Aslında faizlere bakarken nominal yerine reel faizlere ve değişim hızına bakmak daha faydalı. Enflasyona karşı korumalı TIPS’lere bakarak reel faiz fiyatlamasına ve değişim hızına bakmak bizce makul. Bu şekilde baktığımızda bazı tahminlere göre reel artış dört standart sapmalık bir artışa tekabül ediyor. Bunun ekonomi ve şirket karları üzerinde şu ana kadar gördüklerimizden fazla bir etki yapması beklenmeli. En azından biz öyle bekliyoruz. Örnek vermek gerekirse; 2000, 2007 ve 2018’de bu artışın iki standart sapma olduğunu söyleyelim ve akabinde ekonomi ve piyasalarda hoş olmayan görüntüler oluştuğunu ve şu anki sistem yapısının, devlet bilançolarına devredilen borçlar nedeniyle de daha kırılgan olduğunu belirtelim. Seneye de sıfıra yakın büyüme ama yıllık olarak düşse de enflasyonun yüzde 4-5 gibi yüksek olduğu, bizim stagflasyon light adını verdiğimiz döngüde bulunabileceğimizi düşünüyoruz. Bu tahminimiz gerçekleşirse de yatırımcıların büyük çoğunun, reel varlıkların sahiplik oranlarının hala düşük olmasında ve genel olarak hala 60-40 portföy dağılımında ısrar ediyor olmalarından dolayı, ters ayakta yakalanma olasılığı yüksek. Örnek olarak enerji sektörünün S&P’deki ağırlığı, son iki senenin en iyi performans gösteren sektör olmasına ve geçen seneye nazaran iki katına çıkmasına rağmen, 2008 yılının yaklaşık üçte biri, 1981’deki seviyenin beşte birinde.

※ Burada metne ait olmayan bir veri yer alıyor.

-- ==== Sys2Proof/Tests/Slice0.lean ====
section
/-! SUPPORT. Tests on single operations. Expected results are those of spec/95_test_vectors.md, whose row
each test names, unless it says otherwise. `decide +kernel` stands where a rational number or an assembler
text is evaluated. -/

open Sys2Proof Sys2Proof.Machine

namespace Sys2Proof.Tests

-- One kernel evaluation at a time: in parallel they outgrow the memory a check allows.
set_option Elab.async false

/-! ## Helpers -/

/-- The example parameters of 95_test_vectors.md section L3. -/
def exampleCfg : Config := { Config.thisHardware with
  initialAddress := 0x50, pwrReset := some .high, regCustId0 := 0, regOffset := 3, regGain := 4,
  regConfig1 := 0x10, regConfig2 := 0x11, regBridge := 0x12, factoryOffsetValue := 0x0100 }

/-- A block at bus address 0x50 in tracked state `p`, with settle `d` owed and the replies `rs` to come. -/
def at_ (p : ProtoState) (d : Nat) (rs : List TransportReply) : State := { State.reset with
  ps := p, busAddr := 0x50, pwr := some .high, settleRemaining := d, cfg := exampleCfg, answers := rs }

/-- The same, its address already changed to 0x28. -/
def moved (p : ProtoState) (rs : List TransportReply) : State :=
  { at_ p 0 rs with busAddr := 0x28, addrChanged := true }

/-- The same block under `MODE_GUARD = passthrough`. -/
def pass (s : State) : State := { s with cfg := { exampleCfg with modeGuard := .passthrough } }

/-- The last response of an outcome. -/
def last (r : Result) : Option Response :=
  match r with
  | .next t => t.responses.getLast?
  | _ => none

/-- The result value of an outcome that ended with `OK`. -/
def okValue (r : Result) : Option Value :=
  match last r with
  | some ⟨none, v⟩ => v
  | _ => none

/-- The error of an outcome. -/
def errorOf (r : Result) : Option Cause := (last r).bind Response.error

/-- The events of an outcome. -/
def eventsOf (r : Result) : List Event :=
  match r with
  | .next t => t.history
  | _ => []

/-- Tracked state, address, changed bit, settle and fault bit of an outcome. -/
def block (r : Result) : Option (ProtoState × BusAddr × Bool × Nat × Bool) :=
  match r with
  | .next t => some (t.ps, t.busAddr, t.addrChanged, t.settleRemaining, t.hazardFault)
  | _ => none

def acked : TransportReply := .done []

/-! ## Well-formedness: one ill-formed operand for each check -/

theorem test_wellFormed_rdreg : Instr.wellFormed exampleCfg (.rdreg 0x14) = false := by decide
theorem test_wellFormed_wrreg_index : Instr.wellFormed exampleCfg (.wrreg 0x14 0) = false := by decide
theorem test_wellFormed_wrreg_value : Instr.wellFormed exampleCfg (.wrreg 0x13 0x10000) = false := by decide
theorem test_wellFormed_setaddr : Instr.wellFormed exampleCfg (.setaddr 0x80) = false := by decide

/-- Each of the eleven fields alone out of range. -/
theorem test_wellFormed_config1 :
    ([⟨2, 0, 0, 0, 0, 0, 0, 0, 0, 0, 0⟩, ⟨0, 2, 0, 0, 0, 0, 0, 0, 0, 0, 0⟩,
      ⟨0, 0, 2, 0, 0, 0, 0, 0, 0, 0, 0⟩, ⟨0, 0, 0, 4, 0, 0, 0, 0, 0, 0, 0⟩,
      ⟨0, 0, 0, 0, 2, 0, 0, 0, 0, 0, 0⟩, ⟨0, 0, 0, 0, 0, 2, 0, 0, 0, 0, 0⟩,
      ⟨0, 0, 0, 0, 0, 0, 2, 0, 0, 0, 0⟩, ⟨0, 0, 0, 0, 0, 0, 0, 2, 0, 0, 0⟩,
      ⟨0, 0, 0, 0, 0, 0, 0, 0, 2, 0, 0⟩, ⟨0, 0, 0, 0, 0, 0, 0, 0, 0, 2, 0⟩,
      ⟨0, 0, 0, 0, 0, 0, 0, 0, 0, 0, 2⟩] : List ZmdiConfig1Codes).all (fun r => !r.wellFormed) = true := by
  decide

theorem test_wellFormed_config2 :
    ([⟨2, 0, 0, 0, .locked, .locked⟩, ⟨0, 2, 0, 0, .locked, .locked⟩, ⟨0, 0, 2, 0, .locked, .locked⟩,
      ⟨0, 0, 0, 0x80, .locked, .locked⟩] : List ZmdiConfig2Codes).all (fun r => !r.wellFormed) = true := by
  decide

theorem test_wellFormed_bridge :
    ([⟨16, .g3, 0, 0, 0, .fullBridge, 0⟩, ⟨0, .g3, 2, 0, 0, .fullBridge, 0⟩,
      ⟨0, .g3, 0, 2, 0, .fullBridge, 0⟩, ⟨0, .g3, 0, 0, 2, .fullBridge, 0⟩,
      ⟨0, .g3, 0, 0, 0, .fullBridge, 2⟩] : List BridgeConfigCodes).all (fun r => !r.wellFormed) = true := by
  decide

Girişi böyle yaptıktan sonra analiz çerçevemizi biraz daha açıklayalım. 1996 yılından beri artık aramızda olmamasına rağmen son 20-30 senede olup bitenleri anlamak için belki de en iyi çerçeve, finansal istikrarsızlığın doğası üzerine teorisi ile ne kadar ileri görüşlü olduğunu kanıtlayan Amerikalı ekonomist Hyman P. Minsky'nin çalışmalarında yer alıyor.

Kendisinden önceki birçok iktisatçının, özellikle de Keynes'in çalışmalarından yola çıkan Minsky, finansal istikrarsızlık üzerine, gölge bankacılık sisteminden tutun, konut piyasasında gerçekleşen ve 2008 yılında dünyayı karanlık derinliklere götüren tüm finansal ve ekonomik olayları neredeyse ürkütücü ayrıntılarıyla anlatan bir teori geliştirdi. Hem de bunu 1986'da yayınladı! Bu nedenle de Prof. Minsky'yi tartışırken yaptığım ilk şey, hak ettiği ama yeterince göremediği saygıyı göstermek olur.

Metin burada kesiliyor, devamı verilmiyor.